(Your objective): Under this line are the records; write out word for word the part that begins at the line containing "have after : ∀" and ends at the line containing "case framingError dt", and no more.

Items from a dataset
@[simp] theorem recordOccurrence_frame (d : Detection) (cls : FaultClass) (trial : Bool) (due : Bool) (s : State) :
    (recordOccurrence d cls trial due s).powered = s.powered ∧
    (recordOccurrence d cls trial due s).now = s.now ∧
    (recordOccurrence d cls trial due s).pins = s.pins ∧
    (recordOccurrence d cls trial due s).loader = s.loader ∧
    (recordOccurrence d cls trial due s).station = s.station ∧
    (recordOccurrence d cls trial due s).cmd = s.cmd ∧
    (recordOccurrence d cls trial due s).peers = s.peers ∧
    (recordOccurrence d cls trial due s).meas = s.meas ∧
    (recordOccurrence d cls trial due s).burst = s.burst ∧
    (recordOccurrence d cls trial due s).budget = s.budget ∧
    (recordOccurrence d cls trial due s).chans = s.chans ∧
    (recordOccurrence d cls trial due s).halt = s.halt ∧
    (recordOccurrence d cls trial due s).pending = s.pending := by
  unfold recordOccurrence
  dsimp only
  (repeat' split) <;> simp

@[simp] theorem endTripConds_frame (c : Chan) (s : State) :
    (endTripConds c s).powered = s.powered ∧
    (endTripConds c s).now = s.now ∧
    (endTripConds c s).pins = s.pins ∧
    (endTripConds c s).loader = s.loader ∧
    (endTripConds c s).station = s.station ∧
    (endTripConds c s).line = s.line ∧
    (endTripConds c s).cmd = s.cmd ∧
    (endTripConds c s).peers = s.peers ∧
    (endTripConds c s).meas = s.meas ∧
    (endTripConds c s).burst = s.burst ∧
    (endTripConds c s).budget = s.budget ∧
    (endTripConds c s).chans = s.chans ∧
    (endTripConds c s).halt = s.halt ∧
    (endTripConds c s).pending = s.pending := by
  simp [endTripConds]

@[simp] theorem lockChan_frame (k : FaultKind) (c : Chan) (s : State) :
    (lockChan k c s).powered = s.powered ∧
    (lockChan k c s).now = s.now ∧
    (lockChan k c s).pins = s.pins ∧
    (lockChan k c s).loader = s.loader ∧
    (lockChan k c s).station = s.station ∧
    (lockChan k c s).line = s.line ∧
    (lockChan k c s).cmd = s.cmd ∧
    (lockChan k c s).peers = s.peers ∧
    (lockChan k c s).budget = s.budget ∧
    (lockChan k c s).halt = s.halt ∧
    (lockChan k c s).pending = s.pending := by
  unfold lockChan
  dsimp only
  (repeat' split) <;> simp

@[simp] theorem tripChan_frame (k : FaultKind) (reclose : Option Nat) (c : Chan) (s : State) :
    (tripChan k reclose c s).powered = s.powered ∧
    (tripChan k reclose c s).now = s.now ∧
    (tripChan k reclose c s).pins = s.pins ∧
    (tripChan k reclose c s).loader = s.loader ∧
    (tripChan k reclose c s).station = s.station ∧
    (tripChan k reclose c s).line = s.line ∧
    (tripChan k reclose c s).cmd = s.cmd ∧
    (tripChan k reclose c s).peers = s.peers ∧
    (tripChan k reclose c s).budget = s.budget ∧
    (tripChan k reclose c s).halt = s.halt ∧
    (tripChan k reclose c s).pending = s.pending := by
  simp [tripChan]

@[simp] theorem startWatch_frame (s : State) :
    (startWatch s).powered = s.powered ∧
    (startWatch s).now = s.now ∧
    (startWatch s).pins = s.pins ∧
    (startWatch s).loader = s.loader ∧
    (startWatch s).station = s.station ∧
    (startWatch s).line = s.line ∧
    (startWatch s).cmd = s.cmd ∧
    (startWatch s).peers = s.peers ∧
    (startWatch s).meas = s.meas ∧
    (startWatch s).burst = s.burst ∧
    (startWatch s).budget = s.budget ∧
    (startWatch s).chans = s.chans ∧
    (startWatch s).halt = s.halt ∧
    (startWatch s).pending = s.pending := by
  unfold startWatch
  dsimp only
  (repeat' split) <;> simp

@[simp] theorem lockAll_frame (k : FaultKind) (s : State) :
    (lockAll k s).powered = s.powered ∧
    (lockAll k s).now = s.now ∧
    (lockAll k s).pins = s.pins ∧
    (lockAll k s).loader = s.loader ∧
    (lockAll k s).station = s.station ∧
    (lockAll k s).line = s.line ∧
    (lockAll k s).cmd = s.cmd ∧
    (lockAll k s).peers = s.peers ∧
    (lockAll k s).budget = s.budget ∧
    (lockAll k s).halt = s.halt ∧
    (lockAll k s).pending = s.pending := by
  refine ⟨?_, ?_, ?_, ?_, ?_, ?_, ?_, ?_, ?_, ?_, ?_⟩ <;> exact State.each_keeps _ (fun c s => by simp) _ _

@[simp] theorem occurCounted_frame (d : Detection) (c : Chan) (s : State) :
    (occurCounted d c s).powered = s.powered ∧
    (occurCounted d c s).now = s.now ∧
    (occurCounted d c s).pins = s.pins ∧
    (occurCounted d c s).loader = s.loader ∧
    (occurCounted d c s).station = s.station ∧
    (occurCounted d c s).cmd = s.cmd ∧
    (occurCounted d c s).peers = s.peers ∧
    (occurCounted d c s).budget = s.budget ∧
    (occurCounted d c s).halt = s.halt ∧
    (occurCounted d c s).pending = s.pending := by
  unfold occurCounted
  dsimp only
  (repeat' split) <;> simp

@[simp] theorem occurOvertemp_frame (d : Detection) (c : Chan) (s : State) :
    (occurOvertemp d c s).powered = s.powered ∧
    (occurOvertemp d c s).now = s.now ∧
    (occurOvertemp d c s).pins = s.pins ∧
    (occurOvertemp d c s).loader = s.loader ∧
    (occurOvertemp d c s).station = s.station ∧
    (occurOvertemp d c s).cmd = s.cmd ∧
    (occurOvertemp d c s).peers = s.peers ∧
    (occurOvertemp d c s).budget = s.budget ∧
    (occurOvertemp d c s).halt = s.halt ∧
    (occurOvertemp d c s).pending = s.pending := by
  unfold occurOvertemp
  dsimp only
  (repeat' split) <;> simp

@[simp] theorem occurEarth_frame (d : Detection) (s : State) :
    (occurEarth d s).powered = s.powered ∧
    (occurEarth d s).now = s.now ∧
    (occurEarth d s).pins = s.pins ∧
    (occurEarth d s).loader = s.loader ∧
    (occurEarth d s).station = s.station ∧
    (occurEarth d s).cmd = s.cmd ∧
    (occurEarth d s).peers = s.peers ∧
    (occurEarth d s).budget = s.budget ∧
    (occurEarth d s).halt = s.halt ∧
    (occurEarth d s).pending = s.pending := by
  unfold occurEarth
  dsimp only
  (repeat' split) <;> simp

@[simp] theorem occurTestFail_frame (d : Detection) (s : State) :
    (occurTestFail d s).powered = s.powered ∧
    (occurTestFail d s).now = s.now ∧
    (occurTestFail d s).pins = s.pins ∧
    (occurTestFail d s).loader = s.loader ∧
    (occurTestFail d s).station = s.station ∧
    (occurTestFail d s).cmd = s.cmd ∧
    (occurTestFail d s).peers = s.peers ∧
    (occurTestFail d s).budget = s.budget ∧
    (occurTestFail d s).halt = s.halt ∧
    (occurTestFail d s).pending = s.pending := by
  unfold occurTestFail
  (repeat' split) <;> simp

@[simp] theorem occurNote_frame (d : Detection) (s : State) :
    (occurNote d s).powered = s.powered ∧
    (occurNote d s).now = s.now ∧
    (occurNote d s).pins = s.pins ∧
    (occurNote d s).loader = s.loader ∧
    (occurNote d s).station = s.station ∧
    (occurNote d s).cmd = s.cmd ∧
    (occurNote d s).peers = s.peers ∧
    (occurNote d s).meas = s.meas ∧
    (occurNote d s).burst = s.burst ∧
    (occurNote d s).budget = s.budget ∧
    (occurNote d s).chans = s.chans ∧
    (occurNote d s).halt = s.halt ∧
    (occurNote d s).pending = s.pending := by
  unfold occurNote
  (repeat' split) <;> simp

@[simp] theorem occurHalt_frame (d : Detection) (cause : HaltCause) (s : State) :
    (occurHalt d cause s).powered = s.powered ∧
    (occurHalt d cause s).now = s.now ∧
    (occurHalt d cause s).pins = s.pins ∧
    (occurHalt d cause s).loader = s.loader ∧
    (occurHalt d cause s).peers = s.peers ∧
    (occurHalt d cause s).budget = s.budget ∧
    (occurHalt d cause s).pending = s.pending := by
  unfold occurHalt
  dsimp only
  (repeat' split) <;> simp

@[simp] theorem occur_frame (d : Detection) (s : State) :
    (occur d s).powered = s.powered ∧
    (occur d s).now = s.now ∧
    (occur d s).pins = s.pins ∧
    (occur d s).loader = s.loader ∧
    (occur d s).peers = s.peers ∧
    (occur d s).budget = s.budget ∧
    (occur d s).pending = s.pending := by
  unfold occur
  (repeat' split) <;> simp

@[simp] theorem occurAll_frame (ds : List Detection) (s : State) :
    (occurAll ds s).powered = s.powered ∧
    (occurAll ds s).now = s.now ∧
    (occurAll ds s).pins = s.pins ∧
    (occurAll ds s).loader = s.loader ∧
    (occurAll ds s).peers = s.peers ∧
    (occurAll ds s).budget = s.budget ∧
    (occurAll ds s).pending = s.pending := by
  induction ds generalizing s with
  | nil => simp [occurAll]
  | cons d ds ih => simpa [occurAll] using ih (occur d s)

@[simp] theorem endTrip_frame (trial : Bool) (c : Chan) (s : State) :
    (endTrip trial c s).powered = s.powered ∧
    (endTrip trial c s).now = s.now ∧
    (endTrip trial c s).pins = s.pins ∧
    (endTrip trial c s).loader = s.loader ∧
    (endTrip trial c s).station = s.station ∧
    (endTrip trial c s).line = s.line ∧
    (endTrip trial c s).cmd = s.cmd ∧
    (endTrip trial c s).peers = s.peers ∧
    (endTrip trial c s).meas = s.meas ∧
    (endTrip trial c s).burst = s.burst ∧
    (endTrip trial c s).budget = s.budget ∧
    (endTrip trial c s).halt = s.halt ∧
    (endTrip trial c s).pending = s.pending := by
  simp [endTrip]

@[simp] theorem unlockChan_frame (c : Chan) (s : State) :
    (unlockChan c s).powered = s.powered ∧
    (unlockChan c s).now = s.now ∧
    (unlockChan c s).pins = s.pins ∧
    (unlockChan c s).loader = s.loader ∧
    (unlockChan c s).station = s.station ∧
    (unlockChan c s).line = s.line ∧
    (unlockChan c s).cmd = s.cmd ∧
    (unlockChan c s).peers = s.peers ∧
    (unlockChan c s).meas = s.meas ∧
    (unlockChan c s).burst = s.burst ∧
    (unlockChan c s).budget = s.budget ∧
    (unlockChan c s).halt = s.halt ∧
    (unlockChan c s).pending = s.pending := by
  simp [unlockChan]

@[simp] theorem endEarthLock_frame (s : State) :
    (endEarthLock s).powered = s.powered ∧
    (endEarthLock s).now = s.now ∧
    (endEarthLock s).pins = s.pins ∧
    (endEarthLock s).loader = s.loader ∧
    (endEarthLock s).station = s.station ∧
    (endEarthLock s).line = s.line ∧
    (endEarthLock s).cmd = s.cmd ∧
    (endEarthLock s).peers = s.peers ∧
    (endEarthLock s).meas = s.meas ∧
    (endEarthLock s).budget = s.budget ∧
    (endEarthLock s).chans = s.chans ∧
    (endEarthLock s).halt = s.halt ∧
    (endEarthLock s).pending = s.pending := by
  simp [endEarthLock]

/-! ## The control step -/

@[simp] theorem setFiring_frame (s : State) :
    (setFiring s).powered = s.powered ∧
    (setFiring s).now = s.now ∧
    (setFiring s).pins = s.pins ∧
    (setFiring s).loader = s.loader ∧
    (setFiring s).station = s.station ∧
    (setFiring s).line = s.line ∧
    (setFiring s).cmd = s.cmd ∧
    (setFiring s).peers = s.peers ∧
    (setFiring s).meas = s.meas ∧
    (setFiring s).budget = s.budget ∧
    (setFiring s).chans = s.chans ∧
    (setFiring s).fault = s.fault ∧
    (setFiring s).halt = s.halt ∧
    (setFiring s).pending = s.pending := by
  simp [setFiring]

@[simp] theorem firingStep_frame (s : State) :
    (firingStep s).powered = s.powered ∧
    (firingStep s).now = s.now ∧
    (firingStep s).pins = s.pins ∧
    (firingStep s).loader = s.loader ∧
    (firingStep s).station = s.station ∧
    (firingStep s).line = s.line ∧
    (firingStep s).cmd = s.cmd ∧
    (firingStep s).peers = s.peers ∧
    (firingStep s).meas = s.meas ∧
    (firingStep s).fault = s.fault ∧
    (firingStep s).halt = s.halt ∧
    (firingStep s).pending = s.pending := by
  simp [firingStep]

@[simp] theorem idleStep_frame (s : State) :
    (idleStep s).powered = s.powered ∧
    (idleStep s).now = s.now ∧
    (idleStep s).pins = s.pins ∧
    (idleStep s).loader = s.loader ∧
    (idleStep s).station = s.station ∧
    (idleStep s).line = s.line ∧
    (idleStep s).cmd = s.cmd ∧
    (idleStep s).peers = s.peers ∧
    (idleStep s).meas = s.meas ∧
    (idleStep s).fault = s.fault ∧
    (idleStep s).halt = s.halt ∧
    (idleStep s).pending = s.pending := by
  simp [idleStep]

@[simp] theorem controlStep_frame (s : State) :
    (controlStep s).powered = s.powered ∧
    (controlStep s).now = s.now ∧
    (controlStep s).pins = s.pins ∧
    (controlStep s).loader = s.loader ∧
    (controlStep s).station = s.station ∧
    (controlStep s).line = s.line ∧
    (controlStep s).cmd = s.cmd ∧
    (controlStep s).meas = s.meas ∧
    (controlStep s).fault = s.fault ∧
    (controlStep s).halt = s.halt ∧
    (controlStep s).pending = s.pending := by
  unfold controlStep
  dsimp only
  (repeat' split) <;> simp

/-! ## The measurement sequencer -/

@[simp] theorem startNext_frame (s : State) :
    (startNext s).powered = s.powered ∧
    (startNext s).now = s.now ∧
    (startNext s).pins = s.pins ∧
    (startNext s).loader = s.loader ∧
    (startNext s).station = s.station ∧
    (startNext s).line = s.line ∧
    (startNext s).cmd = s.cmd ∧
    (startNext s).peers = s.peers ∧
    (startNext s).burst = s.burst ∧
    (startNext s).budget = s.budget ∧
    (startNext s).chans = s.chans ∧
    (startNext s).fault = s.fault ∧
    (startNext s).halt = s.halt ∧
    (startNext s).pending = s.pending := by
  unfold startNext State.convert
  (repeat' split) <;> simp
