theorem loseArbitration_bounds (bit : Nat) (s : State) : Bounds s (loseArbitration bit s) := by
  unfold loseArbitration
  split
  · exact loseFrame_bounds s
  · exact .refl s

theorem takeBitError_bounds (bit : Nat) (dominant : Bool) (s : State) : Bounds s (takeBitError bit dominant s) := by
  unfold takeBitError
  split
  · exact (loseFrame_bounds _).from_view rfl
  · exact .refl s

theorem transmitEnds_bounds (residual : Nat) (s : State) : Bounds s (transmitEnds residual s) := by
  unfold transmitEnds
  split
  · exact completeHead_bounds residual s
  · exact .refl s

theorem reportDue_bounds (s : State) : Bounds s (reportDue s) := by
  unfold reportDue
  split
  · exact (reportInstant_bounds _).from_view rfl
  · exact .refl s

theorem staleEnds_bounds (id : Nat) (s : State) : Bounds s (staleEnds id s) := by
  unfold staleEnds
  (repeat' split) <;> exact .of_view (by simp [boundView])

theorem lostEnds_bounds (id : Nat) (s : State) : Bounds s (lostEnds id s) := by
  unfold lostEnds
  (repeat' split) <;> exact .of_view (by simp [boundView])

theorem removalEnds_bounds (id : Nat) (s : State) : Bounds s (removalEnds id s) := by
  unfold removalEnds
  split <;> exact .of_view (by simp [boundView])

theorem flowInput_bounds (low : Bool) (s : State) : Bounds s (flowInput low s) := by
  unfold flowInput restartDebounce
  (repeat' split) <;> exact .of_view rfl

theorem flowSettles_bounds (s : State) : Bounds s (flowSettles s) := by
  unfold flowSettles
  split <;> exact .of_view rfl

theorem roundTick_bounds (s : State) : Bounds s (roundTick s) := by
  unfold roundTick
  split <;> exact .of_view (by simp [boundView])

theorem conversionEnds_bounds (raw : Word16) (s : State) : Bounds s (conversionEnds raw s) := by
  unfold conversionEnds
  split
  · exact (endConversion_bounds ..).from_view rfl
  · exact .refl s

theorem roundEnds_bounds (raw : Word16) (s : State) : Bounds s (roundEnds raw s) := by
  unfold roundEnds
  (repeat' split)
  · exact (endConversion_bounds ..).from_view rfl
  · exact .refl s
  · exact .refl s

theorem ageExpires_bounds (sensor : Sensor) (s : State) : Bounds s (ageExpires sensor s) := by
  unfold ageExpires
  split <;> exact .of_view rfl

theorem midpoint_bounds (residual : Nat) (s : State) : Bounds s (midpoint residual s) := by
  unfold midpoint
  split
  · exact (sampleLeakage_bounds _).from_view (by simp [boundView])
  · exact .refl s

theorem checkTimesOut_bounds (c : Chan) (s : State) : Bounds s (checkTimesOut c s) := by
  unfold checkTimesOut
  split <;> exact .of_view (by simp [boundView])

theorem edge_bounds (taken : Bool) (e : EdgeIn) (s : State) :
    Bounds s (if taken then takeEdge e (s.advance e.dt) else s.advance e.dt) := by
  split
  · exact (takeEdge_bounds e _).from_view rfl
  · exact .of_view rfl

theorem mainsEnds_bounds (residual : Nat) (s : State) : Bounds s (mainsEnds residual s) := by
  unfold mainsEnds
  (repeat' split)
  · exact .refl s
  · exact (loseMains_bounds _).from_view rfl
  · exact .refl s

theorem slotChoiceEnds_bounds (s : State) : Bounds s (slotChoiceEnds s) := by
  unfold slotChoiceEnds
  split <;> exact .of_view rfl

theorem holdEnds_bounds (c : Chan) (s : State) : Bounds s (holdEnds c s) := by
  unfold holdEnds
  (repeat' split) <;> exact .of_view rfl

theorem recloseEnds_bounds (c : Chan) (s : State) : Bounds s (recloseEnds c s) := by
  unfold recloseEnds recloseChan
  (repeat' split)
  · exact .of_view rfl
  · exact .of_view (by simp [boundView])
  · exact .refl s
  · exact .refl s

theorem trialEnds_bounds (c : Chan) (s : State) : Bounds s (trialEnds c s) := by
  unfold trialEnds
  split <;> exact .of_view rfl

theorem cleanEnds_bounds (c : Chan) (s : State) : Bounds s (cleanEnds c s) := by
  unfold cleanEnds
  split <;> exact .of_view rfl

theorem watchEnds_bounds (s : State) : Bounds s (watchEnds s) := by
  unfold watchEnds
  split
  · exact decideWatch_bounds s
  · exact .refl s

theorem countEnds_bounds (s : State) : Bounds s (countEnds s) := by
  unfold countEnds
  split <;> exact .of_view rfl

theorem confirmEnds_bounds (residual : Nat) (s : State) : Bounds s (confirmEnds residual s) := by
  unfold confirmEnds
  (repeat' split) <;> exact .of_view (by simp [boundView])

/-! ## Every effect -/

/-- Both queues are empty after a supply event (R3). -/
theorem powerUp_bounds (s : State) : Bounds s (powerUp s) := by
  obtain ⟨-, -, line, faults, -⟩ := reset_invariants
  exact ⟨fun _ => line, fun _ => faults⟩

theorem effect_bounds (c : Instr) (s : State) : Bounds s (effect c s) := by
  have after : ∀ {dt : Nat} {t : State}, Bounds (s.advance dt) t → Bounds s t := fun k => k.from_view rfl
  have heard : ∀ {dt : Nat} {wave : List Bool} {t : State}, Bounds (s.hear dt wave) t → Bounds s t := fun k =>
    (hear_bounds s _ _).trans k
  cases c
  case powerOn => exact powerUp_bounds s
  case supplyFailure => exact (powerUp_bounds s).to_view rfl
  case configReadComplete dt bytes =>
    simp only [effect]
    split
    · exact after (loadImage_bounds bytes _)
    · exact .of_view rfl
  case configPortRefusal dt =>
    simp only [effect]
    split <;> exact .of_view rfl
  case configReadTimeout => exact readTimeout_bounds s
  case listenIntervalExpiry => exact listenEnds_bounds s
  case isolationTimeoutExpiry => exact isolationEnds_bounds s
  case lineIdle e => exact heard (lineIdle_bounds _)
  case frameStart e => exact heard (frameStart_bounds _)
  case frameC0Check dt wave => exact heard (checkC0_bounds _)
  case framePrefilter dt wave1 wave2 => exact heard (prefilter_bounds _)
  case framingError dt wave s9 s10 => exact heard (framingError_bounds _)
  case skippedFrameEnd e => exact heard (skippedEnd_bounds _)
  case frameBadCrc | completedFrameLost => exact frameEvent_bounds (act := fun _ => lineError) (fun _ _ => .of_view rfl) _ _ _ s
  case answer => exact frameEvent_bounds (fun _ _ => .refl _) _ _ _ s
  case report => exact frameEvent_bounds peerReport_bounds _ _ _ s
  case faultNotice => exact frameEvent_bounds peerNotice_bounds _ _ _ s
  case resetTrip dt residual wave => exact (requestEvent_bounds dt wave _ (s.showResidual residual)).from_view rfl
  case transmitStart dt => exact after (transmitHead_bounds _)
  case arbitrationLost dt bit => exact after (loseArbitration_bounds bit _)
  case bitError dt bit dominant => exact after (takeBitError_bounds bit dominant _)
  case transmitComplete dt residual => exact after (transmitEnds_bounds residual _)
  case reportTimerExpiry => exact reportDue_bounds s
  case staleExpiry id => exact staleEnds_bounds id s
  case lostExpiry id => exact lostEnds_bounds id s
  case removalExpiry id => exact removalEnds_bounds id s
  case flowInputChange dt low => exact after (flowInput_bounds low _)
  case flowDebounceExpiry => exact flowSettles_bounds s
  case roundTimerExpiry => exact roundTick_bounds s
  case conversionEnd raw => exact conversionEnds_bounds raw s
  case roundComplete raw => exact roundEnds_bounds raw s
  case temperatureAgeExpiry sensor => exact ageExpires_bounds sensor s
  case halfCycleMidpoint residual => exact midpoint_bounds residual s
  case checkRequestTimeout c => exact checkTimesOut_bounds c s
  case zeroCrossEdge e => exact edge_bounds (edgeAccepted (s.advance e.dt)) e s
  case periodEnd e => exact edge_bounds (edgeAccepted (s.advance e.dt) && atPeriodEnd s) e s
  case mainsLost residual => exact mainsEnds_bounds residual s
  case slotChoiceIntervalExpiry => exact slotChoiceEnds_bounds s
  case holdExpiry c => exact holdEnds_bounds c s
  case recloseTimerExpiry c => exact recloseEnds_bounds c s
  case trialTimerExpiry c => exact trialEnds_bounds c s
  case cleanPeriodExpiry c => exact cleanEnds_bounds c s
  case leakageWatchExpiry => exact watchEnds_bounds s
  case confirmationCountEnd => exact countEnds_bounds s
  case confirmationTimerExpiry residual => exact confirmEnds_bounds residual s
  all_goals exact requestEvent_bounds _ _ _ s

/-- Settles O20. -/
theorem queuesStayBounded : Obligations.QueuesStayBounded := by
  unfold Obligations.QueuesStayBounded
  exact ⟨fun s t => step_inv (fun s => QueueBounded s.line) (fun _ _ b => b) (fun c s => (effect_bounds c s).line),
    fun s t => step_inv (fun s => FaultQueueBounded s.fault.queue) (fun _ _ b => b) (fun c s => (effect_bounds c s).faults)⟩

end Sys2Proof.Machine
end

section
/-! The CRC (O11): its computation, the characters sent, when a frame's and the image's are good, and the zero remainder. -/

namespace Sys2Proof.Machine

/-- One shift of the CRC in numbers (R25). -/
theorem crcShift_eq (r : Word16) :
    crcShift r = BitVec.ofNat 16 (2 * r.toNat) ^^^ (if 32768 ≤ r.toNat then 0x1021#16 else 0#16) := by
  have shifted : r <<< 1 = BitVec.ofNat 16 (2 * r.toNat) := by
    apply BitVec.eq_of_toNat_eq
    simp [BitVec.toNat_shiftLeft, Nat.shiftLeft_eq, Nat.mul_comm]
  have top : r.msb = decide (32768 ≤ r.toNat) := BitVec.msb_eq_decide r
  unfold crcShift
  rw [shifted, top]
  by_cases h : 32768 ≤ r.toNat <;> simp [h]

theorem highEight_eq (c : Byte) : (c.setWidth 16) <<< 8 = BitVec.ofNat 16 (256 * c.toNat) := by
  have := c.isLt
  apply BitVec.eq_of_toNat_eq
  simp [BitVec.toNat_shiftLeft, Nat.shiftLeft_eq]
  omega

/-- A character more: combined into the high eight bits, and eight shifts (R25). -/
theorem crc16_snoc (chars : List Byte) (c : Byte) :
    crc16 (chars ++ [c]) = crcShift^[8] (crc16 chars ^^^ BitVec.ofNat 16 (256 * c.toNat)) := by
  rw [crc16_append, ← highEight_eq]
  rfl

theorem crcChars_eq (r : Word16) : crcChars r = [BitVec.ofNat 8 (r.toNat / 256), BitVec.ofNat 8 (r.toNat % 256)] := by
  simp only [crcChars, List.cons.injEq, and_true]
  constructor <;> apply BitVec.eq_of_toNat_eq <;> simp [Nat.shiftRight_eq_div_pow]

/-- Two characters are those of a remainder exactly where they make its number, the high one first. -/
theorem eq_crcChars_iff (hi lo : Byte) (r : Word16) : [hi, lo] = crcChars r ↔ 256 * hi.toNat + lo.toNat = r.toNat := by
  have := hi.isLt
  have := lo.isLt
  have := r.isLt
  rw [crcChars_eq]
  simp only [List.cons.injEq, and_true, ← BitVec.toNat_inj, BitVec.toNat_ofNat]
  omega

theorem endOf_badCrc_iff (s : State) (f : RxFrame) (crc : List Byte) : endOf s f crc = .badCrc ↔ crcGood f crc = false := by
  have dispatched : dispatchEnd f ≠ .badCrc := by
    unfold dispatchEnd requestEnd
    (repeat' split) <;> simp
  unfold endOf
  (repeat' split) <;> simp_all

(Reply):
  have after : ∀ {dt : Nat} {t : State}, Bounds (s.advance dt) t → Bounds s t := fun k => k.from_view rfl
  have heard : ∀ {dt : Nat} {wave : List Bool} {t : State}, Bounds (s.hear dt wave) t → Bounds s t := fun k =>
    (hear_bounds s _ _).trans k
  cases c
  case powerOn => exact powerUp_bounds s
  case supplyFailure => exact (powerUp_bounds s).to_view rfl
  case configReadComplete dt bytes =>
    simp only [effect]
    split
    · exact after (loadImage_bounds bytes _)
    · exact .of_view rfl
  case configPortRefusal dt =>
    simp only [effect]
    split <;> exact .of_view rfl
  case configReadTimeout => exact readTimeout_bounds s
  case listenIntervalExpiry => exact listenEnds_bounds s
  case isolationTimeoutExpiry => exact isolationEnds_bounds s
  case lineIdle e => exact heard (lineIdle_bounds _)
  case frameStart e => exact heard (frameStart_bounds _)
  case frameC0Check dt wave => exact heard (checkC0_bounds _)
  case framePrefilter dt wave1 wave2 => exact heard (prefilter_bounds _)
  case framingError dt wave s9 s10 => exact heard (framingError_bounds _)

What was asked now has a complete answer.